→ Required work
Scan the entries for the word "cellsGet". Every line that has it should be copied.

→ Data to examine

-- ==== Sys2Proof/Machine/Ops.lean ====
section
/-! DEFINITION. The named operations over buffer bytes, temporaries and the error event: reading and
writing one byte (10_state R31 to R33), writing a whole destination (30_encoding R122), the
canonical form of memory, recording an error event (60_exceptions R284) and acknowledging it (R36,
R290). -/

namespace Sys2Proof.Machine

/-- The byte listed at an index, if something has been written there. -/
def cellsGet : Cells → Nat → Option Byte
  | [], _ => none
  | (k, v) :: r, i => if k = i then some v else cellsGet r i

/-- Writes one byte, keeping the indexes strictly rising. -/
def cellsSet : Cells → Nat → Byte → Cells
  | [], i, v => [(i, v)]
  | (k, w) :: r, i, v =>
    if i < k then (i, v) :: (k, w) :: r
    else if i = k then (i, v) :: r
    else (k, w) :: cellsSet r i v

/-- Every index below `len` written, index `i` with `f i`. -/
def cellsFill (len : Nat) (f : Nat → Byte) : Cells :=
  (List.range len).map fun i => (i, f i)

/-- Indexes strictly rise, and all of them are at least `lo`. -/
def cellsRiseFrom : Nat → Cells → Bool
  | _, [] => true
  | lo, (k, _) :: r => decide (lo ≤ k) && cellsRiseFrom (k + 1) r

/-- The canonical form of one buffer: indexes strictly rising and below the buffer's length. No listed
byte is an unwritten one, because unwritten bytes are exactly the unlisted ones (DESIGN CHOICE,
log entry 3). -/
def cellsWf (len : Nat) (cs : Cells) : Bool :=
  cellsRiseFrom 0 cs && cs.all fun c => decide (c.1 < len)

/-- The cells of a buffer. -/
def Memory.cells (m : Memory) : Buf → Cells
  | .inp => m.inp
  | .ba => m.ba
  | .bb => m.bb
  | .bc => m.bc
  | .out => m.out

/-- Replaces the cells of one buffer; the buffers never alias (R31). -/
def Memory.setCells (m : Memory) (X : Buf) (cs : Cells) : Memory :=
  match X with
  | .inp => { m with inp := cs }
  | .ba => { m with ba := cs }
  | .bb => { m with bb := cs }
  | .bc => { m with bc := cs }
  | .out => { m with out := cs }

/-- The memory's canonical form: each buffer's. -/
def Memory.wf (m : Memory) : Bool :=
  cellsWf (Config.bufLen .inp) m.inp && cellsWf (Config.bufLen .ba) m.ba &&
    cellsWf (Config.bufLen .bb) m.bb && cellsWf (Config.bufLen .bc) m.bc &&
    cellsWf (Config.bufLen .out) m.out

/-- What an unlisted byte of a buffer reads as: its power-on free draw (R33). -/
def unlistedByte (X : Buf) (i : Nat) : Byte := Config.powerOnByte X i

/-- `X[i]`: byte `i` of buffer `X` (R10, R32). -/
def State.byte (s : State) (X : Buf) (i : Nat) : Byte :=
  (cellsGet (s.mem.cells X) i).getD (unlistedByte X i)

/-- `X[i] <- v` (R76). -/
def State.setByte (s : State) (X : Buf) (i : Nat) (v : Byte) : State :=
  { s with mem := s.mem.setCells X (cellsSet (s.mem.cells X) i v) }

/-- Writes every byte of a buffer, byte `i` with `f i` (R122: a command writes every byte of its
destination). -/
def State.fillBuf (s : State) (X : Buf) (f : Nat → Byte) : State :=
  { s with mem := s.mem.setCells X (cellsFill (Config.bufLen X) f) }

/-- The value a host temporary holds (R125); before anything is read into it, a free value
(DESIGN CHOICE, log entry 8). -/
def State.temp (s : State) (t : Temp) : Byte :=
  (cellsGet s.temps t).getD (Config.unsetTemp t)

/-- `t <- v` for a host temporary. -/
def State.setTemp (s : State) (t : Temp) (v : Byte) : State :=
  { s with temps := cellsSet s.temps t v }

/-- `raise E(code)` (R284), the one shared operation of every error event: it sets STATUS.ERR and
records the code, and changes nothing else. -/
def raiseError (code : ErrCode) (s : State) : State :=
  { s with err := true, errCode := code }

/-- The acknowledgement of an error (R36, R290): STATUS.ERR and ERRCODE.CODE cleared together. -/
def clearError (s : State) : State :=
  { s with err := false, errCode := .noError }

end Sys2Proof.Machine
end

→ Result
def cellsGet : Cells → Nat → Option Byte
  | (k, v) :: r, i => if k = i then some v else cellsGet r i
  (cellsGet (s.mem.cells X) i).getD (unlistedByte X i)
  (cellsGet s.temps t).getD (Config.unsetTemp t)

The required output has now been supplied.